**Requirement**
Where the data below has the string "identity", return the whole line.

----------

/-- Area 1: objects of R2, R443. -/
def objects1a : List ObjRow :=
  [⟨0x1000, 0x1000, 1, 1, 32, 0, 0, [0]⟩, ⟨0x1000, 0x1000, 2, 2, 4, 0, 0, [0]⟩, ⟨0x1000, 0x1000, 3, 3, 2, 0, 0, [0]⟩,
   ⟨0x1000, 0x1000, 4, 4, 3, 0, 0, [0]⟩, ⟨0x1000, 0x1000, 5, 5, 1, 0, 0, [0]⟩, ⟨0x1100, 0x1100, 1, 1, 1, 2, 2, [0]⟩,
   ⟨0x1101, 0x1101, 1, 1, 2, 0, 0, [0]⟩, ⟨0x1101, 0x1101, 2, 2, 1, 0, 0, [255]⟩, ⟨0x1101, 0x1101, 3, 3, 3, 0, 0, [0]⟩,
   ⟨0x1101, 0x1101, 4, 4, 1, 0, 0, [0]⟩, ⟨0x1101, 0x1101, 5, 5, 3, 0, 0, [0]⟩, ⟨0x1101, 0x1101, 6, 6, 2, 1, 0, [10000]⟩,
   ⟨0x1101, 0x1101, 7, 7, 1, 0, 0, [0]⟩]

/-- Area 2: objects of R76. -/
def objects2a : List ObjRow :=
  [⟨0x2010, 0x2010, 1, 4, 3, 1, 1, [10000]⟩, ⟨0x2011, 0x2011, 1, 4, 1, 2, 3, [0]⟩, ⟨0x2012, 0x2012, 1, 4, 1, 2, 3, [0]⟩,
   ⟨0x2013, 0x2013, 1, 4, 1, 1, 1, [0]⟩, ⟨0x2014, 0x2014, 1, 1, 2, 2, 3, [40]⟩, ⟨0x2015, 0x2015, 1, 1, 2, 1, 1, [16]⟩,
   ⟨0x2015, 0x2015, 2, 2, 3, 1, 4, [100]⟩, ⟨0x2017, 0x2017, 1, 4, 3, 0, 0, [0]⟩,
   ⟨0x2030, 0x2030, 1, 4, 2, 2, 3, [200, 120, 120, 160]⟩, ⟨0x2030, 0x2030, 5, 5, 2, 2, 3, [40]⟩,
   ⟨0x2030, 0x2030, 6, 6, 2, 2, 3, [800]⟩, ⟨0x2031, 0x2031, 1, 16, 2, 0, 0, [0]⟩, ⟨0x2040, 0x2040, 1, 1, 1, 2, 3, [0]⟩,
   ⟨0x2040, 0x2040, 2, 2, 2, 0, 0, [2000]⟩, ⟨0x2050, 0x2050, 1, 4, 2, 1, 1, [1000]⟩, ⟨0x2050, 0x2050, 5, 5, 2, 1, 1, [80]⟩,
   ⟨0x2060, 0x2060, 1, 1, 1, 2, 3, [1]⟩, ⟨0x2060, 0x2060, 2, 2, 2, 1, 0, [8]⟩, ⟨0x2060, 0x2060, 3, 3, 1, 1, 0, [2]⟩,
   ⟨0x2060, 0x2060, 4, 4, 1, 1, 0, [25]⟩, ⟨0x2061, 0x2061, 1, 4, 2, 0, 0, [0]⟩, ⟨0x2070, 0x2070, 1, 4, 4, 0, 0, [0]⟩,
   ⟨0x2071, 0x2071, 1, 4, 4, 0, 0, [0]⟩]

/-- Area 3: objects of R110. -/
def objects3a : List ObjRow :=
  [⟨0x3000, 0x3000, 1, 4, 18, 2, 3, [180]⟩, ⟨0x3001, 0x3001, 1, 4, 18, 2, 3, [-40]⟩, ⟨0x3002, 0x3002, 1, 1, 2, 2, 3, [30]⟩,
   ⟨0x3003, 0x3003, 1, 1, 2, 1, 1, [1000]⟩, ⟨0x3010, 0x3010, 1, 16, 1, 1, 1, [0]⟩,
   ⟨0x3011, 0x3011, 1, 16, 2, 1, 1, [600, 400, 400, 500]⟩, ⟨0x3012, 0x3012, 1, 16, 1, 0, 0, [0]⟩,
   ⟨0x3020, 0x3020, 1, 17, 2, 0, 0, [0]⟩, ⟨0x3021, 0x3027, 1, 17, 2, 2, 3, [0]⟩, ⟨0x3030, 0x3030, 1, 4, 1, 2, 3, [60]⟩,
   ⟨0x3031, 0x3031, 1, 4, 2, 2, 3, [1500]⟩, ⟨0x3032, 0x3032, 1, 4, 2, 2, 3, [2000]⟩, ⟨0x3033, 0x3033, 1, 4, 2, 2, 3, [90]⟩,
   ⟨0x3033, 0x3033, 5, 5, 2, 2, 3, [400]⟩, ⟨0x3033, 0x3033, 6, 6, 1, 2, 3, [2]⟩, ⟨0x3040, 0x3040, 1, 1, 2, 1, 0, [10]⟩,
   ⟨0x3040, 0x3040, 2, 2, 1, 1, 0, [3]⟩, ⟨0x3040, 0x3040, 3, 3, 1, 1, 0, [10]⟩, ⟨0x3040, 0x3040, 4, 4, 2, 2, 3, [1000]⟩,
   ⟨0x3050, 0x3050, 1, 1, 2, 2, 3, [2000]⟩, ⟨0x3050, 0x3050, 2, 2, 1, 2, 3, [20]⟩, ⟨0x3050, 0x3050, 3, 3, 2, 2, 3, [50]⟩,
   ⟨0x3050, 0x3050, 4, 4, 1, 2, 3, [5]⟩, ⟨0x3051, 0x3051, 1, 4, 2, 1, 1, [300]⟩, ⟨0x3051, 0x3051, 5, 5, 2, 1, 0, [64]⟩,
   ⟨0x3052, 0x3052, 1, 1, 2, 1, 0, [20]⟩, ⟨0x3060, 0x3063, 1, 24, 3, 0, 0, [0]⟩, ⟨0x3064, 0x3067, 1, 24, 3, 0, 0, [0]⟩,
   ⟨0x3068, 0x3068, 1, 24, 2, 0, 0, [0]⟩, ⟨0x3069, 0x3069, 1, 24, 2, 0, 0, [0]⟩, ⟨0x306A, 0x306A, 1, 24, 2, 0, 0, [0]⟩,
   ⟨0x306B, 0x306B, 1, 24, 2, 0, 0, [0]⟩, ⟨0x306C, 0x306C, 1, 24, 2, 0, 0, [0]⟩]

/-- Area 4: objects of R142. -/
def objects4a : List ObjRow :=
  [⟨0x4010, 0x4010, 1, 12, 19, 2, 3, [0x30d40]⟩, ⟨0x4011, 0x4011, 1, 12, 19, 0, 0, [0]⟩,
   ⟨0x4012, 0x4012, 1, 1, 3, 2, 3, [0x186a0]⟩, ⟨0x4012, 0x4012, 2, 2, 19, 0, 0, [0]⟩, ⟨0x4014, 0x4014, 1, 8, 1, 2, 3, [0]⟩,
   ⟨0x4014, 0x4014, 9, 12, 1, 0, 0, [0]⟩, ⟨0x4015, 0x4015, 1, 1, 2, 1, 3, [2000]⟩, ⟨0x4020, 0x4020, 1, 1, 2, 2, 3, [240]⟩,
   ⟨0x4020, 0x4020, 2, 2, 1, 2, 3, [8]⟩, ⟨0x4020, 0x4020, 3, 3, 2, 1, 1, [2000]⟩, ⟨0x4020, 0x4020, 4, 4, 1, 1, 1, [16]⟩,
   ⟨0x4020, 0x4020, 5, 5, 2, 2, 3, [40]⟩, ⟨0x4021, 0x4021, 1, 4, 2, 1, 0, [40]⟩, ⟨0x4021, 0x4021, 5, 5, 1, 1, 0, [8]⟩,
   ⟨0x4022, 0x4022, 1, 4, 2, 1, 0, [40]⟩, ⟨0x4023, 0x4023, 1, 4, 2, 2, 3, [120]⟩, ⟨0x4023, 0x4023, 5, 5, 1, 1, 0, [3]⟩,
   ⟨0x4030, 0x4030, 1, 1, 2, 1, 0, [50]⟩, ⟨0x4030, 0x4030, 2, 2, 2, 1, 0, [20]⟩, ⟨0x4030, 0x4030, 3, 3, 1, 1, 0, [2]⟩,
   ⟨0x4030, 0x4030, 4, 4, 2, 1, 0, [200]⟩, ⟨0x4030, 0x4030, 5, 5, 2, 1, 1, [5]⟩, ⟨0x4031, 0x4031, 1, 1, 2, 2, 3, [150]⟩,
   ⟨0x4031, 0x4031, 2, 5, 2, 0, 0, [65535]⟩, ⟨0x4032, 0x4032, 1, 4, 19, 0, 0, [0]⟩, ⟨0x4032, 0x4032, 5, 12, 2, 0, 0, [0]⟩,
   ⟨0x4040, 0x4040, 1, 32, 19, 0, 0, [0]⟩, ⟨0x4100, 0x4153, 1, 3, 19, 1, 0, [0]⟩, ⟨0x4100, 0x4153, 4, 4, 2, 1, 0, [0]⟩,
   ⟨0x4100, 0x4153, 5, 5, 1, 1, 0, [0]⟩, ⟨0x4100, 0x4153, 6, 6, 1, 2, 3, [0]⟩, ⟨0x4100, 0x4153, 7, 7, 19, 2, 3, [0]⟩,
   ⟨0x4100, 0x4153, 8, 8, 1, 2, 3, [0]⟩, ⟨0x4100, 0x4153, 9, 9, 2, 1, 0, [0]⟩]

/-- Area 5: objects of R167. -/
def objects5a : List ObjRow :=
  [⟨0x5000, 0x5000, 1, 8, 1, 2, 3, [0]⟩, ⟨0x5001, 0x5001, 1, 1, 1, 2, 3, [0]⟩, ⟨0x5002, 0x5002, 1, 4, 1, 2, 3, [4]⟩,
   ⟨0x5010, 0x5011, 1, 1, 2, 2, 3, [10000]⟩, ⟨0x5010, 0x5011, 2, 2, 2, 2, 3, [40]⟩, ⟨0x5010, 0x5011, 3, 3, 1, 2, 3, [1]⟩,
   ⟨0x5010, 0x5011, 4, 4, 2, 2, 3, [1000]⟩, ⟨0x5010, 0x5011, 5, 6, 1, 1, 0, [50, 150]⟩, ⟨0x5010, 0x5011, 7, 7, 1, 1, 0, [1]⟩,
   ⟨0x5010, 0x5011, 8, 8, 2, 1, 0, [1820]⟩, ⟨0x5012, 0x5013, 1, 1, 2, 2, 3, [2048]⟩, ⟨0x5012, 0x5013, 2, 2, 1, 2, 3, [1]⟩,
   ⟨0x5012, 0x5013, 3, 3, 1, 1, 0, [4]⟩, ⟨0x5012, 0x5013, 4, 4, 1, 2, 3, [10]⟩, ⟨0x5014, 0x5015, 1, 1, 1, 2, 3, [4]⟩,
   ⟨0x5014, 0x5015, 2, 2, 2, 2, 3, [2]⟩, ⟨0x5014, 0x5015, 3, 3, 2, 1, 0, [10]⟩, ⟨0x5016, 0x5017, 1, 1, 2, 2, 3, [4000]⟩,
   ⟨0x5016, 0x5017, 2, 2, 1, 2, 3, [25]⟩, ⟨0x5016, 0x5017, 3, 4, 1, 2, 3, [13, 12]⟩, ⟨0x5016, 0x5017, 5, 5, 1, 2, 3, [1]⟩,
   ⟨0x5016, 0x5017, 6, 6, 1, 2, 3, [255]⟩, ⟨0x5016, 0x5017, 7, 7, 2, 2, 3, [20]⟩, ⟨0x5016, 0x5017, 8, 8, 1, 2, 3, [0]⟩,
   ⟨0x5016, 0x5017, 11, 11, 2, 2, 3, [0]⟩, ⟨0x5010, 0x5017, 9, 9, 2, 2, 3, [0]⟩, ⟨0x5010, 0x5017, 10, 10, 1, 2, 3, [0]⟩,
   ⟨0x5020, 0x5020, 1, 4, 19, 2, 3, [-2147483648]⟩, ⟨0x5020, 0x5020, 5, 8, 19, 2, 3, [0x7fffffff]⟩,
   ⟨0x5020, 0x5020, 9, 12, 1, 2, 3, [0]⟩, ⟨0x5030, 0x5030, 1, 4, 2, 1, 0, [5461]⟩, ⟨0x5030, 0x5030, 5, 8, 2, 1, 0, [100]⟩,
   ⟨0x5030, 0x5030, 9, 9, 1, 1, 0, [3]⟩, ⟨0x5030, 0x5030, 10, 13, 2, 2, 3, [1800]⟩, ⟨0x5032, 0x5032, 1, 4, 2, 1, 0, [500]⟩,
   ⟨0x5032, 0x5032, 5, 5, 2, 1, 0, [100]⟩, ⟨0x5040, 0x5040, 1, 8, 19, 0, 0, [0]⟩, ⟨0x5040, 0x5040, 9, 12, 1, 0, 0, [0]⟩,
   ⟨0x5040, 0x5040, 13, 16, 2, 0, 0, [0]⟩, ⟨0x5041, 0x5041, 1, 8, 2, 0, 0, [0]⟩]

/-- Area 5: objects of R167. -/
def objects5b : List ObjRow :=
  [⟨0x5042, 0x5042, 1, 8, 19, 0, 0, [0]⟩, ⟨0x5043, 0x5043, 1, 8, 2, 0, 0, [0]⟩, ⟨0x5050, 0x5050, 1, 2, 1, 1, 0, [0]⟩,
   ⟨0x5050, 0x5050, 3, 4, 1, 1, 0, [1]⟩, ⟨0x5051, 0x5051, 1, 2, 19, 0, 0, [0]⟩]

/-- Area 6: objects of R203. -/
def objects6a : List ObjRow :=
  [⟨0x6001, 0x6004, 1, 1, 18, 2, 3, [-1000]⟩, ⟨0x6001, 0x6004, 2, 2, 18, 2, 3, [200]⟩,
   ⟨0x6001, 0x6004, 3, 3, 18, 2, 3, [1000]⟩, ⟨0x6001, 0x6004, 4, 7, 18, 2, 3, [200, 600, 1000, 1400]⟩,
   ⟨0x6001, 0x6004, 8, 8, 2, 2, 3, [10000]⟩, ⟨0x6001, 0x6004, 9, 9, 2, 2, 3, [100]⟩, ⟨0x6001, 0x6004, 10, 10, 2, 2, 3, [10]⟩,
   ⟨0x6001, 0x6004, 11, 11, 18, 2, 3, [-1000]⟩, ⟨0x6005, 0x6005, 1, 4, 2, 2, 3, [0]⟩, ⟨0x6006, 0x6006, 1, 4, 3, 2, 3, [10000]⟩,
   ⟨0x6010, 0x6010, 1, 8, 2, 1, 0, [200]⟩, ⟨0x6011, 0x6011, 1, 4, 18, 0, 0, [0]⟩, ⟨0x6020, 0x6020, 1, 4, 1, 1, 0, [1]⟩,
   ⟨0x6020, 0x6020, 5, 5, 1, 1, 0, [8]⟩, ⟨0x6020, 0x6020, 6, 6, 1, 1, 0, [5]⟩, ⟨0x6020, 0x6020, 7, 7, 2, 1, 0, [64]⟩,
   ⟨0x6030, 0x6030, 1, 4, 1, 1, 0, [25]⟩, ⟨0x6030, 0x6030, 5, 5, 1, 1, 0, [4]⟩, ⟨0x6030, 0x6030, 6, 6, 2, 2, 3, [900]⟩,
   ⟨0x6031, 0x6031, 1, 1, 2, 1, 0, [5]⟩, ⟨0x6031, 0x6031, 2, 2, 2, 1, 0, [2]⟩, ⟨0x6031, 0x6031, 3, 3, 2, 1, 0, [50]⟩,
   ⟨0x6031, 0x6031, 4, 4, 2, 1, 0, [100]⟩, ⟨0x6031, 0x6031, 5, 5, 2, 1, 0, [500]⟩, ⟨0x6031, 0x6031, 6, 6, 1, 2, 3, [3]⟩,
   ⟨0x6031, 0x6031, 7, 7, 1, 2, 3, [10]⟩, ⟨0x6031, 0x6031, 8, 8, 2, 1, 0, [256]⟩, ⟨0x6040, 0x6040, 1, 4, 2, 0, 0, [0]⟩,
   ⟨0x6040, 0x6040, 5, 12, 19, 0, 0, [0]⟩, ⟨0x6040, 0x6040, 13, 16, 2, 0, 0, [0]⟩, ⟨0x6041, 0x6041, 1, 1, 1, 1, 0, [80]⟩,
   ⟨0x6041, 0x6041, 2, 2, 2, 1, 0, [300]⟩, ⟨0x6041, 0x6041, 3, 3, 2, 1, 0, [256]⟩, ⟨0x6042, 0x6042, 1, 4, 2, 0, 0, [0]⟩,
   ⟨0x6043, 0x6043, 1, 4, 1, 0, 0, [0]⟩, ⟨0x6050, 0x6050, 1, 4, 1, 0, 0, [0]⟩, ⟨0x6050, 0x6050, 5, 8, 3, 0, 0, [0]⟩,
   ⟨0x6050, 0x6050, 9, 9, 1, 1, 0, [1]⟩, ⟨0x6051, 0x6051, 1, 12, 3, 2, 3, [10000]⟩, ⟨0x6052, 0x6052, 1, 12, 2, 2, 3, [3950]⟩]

----------

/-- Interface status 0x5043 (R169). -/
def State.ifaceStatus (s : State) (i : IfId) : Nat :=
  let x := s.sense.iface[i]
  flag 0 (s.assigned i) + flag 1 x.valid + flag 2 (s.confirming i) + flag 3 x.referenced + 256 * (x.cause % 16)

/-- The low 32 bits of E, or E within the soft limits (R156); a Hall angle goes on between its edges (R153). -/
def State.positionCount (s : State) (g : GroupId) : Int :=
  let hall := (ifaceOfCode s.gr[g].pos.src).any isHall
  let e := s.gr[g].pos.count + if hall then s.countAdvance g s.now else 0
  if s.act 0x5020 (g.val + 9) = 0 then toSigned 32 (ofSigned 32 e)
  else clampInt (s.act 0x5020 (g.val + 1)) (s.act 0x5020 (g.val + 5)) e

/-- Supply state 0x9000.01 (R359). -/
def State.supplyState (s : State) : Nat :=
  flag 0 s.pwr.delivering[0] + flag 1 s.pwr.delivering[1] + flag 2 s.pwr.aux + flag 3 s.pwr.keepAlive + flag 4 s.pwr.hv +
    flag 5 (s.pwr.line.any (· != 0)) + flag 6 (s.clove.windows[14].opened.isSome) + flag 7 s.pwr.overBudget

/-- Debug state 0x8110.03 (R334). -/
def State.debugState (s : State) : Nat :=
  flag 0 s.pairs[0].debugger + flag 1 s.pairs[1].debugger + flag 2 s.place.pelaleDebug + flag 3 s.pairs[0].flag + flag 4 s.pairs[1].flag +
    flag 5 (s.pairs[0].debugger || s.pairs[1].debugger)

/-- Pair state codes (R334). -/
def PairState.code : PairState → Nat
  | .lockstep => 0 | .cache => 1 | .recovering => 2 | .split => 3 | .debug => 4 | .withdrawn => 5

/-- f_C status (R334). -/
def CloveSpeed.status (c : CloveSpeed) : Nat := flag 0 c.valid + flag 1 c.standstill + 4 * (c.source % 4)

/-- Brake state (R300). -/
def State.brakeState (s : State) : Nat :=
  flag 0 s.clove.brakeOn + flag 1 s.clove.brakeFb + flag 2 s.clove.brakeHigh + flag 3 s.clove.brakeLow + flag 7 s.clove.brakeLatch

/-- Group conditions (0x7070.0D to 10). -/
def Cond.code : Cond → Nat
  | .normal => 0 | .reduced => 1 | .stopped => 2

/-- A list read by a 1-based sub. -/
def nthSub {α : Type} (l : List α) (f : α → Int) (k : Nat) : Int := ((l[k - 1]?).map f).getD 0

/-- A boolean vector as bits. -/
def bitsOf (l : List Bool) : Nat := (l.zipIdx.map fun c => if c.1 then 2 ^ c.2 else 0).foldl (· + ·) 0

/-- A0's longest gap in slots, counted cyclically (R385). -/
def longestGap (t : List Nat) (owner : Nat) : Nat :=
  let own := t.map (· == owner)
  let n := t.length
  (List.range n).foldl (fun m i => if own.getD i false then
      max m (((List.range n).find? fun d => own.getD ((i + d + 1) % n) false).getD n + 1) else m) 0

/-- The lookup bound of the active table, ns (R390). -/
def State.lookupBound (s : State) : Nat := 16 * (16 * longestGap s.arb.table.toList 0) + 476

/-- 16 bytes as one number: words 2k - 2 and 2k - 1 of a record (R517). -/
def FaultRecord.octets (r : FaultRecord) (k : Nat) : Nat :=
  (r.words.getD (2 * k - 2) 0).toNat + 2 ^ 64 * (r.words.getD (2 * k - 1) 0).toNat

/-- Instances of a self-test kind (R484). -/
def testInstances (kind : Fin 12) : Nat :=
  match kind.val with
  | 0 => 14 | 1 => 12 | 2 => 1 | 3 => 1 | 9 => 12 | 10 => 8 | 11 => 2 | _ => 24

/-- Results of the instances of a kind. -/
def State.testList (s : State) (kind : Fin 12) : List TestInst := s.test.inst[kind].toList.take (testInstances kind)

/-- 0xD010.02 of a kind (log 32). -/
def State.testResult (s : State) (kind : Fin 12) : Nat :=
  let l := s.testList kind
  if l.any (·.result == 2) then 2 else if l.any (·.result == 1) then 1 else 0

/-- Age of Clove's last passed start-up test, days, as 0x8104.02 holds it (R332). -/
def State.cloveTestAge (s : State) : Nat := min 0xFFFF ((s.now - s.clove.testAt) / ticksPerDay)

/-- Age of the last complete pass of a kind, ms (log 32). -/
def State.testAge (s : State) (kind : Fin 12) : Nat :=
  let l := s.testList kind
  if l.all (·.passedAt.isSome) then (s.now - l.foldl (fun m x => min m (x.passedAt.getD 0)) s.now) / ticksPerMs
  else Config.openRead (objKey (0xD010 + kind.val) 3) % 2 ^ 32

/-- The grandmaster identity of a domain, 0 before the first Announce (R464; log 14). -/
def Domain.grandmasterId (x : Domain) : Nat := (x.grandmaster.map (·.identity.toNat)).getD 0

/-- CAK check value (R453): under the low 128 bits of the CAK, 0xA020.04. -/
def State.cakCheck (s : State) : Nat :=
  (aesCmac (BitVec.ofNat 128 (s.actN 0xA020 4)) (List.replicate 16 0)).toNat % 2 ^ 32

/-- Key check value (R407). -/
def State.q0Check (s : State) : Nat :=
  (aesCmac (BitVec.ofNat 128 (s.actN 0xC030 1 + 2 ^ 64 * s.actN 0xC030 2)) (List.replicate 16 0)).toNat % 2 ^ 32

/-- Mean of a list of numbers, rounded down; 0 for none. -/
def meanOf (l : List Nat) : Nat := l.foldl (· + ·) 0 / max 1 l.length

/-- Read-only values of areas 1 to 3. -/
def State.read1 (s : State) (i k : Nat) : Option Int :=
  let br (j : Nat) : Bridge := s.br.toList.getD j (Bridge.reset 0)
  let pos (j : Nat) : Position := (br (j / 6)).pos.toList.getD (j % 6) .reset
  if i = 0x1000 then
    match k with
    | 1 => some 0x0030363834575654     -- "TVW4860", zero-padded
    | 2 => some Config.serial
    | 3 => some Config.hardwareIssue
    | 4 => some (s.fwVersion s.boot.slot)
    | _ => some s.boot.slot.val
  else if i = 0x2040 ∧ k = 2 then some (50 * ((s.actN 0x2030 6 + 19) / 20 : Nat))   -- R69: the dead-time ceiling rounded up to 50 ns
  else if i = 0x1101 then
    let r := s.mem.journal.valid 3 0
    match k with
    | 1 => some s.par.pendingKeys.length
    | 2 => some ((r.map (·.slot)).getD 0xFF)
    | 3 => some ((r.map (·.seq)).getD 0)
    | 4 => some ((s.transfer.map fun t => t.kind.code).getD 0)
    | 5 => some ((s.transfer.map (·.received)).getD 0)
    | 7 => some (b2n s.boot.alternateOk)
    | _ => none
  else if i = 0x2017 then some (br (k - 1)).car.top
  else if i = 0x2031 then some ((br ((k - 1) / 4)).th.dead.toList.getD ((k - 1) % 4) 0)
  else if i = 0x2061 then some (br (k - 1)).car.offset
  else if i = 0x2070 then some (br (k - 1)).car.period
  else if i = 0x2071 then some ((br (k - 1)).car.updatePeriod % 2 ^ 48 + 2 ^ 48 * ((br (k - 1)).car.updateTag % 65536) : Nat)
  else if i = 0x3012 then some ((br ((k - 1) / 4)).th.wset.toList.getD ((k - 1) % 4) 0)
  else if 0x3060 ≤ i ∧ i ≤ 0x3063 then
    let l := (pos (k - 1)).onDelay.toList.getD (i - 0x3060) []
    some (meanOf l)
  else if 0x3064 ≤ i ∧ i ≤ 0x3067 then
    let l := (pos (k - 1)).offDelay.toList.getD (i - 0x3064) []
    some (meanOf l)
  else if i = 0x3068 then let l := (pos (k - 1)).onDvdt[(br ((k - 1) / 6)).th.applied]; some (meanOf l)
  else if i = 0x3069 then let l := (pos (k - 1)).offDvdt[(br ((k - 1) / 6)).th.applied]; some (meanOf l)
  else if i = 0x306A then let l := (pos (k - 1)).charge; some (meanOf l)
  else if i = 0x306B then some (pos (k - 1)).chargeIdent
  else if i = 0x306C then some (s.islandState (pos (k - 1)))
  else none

----------

**Solution for this problem**
/-- The grandmaster identity of a domain, 0 before the first Announce (R464; log 14). -/
def Domain.grandmasterId (x : Domain) : Nat := (x.grandmaster.map (·.identity.toNat)).getD 0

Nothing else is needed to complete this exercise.